Instructions to follow: Look through the records and report how many lines include the word "cConj", with no other words.

◆ ◆ ◆ ◆ ◆

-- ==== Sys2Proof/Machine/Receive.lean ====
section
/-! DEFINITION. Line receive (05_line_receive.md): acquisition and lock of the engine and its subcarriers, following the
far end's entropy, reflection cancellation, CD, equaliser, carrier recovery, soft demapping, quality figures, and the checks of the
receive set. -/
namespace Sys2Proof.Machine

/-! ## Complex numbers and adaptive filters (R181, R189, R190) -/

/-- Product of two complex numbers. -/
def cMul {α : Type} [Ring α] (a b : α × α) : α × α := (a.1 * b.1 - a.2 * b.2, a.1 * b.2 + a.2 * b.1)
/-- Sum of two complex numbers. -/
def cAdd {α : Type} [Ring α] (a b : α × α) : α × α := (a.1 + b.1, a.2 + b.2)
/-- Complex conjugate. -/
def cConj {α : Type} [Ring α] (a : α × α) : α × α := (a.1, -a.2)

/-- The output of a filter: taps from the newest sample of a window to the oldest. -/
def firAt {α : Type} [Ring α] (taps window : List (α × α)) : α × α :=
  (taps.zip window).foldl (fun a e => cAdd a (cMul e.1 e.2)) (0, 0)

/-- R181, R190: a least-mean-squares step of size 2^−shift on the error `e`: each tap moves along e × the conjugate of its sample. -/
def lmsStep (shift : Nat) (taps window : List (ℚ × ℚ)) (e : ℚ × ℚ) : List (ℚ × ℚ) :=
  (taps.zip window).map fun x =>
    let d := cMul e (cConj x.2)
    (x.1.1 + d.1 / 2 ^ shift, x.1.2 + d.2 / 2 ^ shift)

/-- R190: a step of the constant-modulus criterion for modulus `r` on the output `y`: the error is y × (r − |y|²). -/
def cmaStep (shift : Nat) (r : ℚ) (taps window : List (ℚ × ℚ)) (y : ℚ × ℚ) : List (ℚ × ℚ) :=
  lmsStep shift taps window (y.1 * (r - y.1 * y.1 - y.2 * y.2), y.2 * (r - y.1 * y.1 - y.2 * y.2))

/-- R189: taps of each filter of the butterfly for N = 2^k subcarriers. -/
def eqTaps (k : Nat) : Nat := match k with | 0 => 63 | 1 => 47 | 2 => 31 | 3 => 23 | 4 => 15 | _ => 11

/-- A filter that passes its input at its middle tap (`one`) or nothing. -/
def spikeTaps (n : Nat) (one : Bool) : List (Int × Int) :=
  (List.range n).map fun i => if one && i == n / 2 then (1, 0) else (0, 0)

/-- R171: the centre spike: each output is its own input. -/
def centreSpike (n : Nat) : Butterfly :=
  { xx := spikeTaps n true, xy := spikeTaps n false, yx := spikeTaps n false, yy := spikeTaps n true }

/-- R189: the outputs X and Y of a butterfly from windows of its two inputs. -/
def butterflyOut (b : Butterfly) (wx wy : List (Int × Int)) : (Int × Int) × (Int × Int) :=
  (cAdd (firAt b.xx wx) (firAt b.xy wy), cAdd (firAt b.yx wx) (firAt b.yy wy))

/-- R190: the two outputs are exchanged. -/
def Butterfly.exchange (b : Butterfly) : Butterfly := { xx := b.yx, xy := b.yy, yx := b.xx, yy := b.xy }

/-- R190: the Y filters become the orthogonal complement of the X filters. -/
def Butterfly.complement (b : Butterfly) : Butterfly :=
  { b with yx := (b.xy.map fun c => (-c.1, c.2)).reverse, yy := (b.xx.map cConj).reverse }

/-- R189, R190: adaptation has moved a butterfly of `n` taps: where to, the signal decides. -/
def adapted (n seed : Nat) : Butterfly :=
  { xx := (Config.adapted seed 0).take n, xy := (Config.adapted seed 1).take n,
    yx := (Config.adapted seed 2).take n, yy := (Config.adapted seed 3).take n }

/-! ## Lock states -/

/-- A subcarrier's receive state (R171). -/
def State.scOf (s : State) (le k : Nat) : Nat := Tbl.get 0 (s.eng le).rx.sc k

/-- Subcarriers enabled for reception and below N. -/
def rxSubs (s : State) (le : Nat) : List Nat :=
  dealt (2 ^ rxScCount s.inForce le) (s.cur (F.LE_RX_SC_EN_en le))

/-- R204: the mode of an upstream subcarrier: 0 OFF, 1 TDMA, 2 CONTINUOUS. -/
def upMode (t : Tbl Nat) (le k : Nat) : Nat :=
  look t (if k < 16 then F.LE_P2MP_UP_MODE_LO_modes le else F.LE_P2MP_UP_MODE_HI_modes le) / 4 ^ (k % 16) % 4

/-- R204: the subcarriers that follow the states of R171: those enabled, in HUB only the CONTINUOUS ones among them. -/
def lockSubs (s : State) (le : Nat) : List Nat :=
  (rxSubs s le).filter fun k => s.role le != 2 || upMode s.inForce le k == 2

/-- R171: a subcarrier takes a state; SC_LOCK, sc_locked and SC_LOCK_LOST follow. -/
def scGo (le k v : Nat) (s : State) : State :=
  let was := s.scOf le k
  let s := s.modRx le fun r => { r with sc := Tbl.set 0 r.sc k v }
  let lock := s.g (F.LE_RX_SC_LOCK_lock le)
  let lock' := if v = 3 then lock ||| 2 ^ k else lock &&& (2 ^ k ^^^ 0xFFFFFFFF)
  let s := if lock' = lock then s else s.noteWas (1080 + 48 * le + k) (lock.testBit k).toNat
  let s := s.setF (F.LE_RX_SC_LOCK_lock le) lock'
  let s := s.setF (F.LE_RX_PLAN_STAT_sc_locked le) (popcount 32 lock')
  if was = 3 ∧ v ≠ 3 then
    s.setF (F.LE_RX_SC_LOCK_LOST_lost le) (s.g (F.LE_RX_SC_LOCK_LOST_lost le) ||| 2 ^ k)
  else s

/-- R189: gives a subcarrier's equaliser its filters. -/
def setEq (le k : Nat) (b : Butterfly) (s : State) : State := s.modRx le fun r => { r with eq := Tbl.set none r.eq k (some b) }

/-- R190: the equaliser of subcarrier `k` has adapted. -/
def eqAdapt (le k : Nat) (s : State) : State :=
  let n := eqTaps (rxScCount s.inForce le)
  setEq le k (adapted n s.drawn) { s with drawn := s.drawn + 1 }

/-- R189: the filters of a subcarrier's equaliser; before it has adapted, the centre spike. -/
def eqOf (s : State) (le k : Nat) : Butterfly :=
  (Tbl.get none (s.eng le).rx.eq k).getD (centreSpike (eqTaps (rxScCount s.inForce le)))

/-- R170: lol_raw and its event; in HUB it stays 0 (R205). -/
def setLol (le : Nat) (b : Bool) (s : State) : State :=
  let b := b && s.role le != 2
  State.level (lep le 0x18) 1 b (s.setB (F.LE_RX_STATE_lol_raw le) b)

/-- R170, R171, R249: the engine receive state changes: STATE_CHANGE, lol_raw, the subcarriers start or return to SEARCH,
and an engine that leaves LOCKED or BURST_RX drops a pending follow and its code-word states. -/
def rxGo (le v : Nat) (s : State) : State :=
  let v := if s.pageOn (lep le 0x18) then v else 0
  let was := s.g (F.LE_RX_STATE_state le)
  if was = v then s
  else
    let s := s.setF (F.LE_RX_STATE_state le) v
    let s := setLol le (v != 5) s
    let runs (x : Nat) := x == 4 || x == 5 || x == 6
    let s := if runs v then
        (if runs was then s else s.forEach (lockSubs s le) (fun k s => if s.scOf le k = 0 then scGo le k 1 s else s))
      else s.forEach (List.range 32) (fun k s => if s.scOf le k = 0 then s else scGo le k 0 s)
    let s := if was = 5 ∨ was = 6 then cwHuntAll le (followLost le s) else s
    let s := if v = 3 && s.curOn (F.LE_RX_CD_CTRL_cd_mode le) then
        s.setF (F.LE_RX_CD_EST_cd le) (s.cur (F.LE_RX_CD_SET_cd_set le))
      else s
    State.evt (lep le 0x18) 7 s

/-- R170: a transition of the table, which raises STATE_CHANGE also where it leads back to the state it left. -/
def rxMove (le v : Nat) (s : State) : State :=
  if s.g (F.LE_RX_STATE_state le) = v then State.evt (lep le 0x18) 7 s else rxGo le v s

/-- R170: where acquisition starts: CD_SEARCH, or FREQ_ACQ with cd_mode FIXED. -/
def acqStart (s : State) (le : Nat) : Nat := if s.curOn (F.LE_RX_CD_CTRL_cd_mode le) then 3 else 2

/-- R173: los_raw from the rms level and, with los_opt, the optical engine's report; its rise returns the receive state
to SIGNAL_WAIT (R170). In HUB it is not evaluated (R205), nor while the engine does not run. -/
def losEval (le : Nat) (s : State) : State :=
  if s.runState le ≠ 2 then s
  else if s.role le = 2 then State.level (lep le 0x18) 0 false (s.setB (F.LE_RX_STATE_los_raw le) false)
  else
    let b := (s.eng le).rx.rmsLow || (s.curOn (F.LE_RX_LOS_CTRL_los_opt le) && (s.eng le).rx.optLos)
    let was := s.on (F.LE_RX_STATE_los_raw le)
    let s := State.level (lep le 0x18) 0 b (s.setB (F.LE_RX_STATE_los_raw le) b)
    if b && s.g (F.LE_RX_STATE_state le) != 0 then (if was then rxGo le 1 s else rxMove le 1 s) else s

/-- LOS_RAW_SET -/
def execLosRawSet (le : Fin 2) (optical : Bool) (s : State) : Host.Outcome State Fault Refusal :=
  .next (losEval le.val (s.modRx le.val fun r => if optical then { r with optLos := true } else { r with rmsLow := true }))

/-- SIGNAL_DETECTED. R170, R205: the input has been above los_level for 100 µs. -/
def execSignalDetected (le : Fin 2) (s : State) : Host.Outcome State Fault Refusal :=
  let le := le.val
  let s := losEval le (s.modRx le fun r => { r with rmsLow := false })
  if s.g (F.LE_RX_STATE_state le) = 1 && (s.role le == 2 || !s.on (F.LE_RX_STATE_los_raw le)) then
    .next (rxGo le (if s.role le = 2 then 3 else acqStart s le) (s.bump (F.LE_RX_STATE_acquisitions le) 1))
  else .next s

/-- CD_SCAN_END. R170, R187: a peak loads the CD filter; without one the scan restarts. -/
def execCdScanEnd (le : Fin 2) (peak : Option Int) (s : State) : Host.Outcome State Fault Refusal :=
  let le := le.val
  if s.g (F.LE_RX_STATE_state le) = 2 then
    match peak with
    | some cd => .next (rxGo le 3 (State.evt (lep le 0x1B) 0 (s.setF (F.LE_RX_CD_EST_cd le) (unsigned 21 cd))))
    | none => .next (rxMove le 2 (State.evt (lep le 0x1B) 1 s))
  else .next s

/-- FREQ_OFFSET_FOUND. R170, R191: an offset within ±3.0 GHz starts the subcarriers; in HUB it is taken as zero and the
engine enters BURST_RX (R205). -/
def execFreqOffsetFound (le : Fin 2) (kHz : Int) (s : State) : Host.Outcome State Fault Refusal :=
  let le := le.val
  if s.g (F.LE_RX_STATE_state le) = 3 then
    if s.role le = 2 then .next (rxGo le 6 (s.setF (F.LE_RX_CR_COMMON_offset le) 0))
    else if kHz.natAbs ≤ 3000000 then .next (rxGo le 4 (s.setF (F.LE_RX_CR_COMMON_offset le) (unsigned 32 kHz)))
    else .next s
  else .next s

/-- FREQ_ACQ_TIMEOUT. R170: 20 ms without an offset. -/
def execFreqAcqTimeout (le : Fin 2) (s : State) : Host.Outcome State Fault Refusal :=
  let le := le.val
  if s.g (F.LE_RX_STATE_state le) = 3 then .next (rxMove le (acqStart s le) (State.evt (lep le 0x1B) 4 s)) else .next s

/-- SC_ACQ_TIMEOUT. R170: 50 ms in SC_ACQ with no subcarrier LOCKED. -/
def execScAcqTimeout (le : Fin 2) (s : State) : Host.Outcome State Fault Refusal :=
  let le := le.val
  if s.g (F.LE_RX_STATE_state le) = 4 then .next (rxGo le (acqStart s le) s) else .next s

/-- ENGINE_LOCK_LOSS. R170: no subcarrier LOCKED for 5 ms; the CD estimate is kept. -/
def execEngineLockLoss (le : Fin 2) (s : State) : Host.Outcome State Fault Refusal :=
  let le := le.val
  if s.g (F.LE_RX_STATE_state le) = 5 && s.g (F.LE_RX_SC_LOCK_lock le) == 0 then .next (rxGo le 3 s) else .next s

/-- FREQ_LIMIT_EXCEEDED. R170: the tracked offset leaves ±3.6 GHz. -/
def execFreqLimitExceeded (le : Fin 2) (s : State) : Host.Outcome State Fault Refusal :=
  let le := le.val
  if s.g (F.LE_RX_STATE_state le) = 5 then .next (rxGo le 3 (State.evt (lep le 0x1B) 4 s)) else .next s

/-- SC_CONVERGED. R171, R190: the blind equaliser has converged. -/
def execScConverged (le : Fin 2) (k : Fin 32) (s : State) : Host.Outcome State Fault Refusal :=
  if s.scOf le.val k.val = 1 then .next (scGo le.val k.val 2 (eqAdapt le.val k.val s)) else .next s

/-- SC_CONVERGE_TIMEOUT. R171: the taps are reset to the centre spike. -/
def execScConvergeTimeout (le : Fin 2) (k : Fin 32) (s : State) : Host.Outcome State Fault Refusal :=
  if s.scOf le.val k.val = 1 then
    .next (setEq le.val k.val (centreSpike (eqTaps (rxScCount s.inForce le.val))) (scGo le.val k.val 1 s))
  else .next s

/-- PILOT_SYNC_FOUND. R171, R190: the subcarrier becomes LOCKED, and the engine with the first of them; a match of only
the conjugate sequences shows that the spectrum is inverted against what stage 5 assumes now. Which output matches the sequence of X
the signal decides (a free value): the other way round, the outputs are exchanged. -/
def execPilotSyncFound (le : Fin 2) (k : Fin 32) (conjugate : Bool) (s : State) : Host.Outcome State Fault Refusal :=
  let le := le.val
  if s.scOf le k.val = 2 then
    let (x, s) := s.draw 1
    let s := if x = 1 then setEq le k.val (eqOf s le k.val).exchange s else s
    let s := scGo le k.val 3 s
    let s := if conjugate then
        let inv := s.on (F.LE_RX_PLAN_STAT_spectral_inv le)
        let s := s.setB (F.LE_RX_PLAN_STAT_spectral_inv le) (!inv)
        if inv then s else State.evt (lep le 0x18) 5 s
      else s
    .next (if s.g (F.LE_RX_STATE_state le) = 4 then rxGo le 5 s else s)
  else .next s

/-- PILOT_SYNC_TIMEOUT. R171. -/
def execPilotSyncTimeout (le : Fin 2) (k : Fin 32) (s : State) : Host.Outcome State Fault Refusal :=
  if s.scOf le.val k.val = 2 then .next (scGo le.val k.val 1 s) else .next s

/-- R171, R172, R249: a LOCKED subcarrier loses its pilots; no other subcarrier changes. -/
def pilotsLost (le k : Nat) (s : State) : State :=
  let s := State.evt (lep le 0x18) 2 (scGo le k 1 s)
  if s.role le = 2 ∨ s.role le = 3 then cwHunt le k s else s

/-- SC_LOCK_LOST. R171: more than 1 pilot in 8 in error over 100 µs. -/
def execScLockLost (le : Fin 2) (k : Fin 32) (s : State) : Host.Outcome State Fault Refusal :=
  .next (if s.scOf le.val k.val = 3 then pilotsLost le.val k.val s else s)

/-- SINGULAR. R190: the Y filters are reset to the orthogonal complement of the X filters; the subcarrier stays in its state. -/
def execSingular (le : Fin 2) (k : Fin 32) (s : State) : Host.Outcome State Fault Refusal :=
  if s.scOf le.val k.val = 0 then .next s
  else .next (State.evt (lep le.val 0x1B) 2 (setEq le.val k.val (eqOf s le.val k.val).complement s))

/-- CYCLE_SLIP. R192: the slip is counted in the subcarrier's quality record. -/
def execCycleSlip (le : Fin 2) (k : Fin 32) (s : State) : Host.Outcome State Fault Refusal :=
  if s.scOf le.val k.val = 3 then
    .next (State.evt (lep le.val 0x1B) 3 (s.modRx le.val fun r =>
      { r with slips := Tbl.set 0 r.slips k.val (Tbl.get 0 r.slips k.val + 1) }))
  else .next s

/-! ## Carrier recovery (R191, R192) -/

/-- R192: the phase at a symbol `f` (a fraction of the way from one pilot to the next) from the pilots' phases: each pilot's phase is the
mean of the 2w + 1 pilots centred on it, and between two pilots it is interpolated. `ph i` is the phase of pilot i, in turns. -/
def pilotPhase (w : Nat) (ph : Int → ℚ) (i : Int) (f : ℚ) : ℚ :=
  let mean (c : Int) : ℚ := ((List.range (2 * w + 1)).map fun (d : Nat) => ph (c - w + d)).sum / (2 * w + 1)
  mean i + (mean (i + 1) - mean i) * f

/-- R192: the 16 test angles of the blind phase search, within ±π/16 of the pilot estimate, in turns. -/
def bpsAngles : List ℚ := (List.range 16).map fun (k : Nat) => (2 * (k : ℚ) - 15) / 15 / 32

◆ ◆ ◆ ◆ ◆

Response: 3